(Records)

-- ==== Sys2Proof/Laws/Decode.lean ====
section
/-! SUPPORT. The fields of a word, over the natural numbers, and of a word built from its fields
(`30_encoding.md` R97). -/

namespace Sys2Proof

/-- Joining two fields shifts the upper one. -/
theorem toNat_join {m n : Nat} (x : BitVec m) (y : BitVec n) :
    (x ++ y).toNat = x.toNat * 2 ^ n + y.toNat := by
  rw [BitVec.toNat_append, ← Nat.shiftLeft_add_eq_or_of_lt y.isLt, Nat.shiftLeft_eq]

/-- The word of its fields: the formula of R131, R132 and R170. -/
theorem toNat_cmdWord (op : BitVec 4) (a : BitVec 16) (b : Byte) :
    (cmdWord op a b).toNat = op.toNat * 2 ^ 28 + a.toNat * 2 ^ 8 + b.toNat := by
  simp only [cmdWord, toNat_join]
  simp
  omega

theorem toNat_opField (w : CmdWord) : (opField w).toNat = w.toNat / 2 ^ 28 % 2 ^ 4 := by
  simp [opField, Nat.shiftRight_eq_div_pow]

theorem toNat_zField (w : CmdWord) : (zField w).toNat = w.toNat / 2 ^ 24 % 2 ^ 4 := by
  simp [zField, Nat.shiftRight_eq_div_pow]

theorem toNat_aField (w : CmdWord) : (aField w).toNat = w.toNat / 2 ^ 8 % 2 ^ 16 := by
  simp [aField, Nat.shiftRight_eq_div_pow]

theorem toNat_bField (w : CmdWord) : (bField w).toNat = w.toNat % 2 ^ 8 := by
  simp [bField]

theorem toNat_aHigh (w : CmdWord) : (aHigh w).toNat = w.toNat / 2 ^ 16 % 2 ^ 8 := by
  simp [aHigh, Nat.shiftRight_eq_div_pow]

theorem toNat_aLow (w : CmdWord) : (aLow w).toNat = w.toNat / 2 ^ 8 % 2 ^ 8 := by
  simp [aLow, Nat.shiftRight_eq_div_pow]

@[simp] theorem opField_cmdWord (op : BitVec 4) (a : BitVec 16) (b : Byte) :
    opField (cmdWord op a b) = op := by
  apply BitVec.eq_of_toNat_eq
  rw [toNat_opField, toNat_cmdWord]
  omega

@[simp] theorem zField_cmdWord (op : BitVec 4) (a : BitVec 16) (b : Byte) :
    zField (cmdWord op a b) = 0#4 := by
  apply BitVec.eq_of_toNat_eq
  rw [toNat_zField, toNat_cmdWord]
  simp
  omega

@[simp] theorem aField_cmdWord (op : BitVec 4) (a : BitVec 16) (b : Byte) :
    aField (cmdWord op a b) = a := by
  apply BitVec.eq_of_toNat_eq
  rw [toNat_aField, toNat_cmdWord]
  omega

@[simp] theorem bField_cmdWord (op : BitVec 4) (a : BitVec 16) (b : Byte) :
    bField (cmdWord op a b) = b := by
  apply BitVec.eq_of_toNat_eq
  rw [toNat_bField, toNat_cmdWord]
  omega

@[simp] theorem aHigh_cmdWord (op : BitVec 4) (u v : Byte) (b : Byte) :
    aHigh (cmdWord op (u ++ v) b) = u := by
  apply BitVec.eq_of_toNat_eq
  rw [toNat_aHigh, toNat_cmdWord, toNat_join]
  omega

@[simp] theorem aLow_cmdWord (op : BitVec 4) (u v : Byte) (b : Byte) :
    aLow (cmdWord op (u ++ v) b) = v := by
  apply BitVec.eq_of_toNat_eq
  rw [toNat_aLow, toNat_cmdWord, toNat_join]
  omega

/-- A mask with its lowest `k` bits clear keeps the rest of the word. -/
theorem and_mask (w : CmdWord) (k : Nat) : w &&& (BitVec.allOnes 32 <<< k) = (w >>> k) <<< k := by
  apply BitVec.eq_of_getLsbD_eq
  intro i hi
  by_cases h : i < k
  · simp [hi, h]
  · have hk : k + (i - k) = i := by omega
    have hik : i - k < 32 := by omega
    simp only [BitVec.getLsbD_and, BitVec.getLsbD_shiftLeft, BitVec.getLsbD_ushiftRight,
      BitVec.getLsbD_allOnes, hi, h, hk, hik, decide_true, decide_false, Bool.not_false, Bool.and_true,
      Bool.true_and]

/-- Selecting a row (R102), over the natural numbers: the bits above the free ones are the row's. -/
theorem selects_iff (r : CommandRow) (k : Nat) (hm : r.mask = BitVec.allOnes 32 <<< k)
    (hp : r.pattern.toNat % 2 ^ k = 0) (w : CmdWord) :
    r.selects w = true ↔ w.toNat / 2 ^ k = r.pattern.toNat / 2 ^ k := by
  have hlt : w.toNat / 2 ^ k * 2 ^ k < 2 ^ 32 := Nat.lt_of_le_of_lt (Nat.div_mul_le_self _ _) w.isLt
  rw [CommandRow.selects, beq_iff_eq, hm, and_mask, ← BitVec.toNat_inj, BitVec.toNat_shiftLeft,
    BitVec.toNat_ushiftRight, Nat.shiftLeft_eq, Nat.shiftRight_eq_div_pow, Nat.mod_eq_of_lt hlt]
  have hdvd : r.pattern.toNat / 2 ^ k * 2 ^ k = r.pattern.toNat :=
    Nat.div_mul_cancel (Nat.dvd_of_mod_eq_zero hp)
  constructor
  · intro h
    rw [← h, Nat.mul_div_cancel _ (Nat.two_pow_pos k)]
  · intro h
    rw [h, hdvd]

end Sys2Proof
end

(End Records)
(Records)

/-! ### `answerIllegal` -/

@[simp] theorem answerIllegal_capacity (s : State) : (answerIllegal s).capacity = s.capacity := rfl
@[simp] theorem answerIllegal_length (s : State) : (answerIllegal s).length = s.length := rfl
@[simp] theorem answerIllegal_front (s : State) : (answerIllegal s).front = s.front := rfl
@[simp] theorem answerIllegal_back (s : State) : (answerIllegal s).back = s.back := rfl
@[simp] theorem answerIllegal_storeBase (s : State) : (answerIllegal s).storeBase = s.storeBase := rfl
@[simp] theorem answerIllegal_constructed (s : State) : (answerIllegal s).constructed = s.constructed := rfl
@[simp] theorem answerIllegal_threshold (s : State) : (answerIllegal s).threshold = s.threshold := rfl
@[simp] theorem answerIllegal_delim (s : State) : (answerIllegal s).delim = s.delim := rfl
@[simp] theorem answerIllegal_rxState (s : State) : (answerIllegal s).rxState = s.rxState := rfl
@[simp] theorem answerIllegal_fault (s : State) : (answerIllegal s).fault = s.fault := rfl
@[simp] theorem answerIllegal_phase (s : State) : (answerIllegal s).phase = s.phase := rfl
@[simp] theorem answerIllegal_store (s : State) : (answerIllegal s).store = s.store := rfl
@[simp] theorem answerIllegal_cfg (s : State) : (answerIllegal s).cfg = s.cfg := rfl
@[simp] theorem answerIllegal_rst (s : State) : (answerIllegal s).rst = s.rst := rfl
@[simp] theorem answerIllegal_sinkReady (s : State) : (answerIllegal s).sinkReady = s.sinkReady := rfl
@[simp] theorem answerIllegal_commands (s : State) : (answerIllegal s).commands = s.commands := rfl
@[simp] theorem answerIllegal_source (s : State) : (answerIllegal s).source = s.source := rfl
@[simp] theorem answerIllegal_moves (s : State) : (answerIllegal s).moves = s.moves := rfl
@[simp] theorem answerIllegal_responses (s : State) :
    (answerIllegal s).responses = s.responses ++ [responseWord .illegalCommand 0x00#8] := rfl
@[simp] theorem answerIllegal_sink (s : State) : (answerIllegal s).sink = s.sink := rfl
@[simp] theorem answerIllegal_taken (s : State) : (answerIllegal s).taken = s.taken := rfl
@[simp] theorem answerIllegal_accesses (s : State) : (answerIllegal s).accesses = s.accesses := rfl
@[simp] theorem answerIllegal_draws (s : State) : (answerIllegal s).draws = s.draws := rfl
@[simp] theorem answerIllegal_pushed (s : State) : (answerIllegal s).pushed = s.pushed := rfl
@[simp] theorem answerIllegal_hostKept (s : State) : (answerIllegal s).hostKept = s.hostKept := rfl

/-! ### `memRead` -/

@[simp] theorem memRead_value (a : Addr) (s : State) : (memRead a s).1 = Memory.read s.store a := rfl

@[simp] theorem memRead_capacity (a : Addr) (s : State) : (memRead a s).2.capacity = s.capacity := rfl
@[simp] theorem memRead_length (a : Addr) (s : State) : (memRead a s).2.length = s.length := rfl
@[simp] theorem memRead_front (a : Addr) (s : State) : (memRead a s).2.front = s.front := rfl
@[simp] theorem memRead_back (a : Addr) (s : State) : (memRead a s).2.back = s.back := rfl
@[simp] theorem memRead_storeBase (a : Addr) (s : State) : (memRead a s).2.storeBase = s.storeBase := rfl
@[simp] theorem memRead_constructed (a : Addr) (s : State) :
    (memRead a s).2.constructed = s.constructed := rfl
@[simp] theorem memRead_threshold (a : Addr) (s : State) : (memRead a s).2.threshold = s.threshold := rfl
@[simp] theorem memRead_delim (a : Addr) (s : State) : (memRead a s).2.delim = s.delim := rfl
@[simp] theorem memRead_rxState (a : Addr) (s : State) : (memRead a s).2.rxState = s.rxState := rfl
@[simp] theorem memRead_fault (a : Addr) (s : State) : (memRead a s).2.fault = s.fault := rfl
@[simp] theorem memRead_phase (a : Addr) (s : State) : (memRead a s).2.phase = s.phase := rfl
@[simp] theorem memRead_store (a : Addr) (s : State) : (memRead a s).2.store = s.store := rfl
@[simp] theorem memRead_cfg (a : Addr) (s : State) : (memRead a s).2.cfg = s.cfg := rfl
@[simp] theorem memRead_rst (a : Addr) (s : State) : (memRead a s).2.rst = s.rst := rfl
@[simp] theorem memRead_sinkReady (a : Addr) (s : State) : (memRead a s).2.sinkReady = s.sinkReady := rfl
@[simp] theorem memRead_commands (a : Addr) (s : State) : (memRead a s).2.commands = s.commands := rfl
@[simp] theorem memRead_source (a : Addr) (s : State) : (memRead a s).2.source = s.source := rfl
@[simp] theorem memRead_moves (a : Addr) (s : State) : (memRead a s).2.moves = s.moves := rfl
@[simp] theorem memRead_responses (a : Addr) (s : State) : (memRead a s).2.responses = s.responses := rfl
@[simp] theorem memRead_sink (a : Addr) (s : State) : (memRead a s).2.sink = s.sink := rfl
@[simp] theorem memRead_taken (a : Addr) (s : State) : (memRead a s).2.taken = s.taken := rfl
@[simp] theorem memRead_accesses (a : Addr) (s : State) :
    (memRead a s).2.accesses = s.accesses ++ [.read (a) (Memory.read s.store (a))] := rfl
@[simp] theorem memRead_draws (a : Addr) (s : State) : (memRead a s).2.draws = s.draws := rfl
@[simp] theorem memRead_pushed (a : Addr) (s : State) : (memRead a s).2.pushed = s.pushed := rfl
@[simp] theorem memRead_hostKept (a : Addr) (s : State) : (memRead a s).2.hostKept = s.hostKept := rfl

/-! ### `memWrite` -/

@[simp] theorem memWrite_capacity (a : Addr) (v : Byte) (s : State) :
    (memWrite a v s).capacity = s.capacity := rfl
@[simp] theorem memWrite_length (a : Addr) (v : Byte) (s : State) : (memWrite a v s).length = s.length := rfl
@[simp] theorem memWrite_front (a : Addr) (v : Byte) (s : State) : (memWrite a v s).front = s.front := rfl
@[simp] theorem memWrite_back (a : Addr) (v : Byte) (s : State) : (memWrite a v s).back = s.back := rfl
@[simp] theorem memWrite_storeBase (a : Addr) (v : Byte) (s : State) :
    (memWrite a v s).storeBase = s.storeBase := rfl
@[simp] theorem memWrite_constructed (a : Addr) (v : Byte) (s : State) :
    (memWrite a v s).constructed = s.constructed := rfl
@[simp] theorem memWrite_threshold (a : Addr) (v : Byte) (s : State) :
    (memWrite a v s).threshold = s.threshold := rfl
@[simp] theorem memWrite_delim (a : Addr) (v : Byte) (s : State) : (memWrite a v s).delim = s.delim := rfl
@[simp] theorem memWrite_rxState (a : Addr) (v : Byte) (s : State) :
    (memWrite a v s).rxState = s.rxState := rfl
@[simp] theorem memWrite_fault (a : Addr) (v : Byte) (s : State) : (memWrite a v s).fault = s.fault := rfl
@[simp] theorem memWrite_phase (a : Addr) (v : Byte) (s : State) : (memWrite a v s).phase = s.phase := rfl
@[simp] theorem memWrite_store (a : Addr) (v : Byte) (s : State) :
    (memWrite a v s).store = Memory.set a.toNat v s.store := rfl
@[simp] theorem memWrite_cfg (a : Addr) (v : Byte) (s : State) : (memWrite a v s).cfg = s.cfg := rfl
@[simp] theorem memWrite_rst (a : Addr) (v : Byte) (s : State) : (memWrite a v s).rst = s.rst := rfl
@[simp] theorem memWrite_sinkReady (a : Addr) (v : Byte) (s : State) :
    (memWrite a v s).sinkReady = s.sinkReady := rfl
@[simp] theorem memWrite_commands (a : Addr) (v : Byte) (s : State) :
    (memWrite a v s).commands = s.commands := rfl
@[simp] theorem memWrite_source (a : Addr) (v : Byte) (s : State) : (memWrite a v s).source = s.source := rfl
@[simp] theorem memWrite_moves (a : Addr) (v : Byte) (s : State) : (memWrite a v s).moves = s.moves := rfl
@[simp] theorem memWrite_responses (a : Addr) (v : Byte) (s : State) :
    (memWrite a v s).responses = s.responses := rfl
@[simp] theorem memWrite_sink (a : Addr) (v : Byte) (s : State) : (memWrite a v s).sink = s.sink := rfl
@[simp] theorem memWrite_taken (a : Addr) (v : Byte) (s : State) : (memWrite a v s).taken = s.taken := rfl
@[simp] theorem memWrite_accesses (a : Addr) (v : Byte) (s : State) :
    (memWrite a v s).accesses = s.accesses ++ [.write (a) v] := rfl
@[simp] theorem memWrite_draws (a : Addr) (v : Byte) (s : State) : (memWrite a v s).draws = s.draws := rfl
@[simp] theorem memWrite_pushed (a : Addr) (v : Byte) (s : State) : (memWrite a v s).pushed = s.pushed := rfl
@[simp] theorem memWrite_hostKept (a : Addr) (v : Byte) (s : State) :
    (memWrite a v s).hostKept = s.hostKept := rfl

(End Records)
(Records)

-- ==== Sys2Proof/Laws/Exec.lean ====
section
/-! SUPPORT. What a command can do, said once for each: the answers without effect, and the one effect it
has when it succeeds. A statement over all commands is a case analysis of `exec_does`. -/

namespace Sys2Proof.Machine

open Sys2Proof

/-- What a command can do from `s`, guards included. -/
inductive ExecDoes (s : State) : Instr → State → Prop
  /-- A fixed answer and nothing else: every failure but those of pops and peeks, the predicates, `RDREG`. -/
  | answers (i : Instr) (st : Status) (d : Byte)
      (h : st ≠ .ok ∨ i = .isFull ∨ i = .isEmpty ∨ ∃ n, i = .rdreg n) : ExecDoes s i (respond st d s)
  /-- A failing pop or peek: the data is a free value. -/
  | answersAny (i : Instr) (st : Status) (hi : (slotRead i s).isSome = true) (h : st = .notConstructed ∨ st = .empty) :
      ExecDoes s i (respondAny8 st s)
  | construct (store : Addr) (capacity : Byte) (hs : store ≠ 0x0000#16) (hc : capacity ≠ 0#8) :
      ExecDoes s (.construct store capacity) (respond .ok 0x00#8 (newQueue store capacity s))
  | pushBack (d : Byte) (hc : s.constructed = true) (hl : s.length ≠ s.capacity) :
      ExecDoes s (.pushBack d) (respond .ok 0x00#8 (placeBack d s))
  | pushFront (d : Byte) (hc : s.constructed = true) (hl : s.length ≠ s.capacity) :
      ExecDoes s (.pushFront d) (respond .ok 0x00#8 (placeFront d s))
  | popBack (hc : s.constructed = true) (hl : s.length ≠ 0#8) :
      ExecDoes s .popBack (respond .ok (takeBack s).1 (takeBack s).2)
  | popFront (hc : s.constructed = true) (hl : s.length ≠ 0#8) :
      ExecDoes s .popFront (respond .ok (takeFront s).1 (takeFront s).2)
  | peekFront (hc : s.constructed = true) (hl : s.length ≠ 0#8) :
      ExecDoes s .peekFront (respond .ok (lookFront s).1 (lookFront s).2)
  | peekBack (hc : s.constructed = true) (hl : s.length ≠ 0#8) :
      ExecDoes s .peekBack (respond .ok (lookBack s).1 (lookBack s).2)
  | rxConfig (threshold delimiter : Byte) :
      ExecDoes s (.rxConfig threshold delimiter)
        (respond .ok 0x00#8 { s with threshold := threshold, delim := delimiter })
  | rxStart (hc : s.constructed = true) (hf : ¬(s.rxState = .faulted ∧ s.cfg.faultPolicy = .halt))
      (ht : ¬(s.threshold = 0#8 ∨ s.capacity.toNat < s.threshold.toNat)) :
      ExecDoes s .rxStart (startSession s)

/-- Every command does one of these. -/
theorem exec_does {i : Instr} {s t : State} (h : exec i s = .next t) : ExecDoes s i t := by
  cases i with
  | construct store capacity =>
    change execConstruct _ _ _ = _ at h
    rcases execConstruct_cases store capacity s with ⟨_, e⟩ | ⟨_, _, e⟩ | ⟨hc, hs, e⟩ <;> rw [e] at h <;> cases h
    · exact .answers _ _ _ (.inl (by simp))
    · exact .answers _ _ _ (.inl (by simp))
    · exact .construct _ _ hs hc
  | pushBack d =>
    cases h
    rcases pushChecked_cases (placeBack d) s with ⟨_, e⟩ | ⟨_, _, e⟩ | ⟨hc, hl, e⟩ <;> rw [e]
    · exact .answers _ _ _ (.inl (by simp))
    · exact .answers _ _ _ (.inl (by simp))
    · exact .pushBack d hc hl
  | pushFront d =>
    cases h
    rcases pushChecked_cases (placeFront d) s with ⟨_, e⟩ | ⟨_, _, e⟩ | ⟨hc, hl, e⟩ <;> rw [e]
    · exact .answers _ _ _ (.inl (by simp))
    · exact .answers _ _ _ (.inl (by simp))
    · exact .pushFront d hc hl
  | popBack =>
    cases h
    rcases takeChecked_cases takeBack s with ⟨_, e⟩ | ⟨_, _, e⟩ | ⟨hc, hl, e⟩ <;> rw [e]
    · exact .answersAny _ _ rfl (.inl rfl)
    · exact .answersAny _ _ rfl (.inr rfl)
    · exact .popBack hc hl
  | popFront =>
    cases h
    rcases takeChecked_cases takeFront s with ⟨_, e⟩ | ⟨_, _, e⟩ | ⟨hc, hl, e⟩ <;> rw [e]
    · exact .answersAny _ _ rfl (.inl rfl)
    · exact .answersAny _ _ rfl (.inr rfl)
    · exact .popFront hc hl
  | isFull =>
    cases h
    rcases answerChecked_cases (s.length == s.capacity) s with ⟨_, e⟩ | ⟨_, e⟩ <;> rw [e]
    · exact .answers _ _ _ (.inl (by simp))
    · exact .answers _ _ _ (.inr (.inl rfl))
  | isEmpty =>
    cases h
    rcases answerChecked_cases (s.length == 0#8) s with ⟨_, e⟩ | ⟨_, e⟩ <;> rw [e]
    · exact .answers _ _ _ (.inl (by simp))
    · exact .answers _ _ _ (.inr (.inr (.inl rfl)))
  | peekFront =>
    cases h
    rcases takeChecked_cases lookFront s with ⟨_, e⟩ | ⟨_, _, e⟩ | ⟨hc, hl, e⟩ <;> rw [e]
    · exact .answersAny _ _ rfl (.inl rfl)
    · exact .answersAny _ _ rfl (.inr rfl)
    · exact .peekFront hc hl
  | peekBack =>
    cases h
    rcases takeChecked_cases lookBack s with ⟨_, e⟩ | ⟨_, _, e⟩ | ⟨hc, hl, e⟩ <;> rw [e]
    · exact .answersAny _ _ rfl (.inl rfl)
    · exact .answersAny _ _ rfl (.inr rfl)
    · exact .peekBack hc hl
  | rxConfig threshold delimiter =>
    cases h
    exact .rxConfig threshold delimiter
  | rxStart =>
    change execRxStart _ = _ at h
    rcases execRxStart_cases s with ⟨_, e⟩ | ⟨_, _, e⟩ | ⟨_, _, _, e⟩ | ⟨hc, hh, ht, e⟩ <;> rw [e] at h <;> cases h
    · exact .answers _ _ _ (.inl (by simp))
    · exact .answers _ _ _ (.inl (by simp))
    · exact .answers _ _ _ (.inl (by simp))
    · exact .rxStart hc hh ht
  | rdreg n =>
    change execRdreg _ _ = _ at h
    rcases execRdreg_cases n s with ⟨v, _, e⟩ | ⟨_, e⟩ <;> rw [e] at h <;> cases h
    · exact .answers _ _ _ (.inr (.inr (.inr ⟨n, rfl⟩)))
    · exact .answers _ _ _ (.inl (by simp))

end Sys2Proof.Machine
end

(End Records)

#### [Your goal]
Say, as a single number, how many lines of the records hold the word "Bool".

#### [Written reply]
2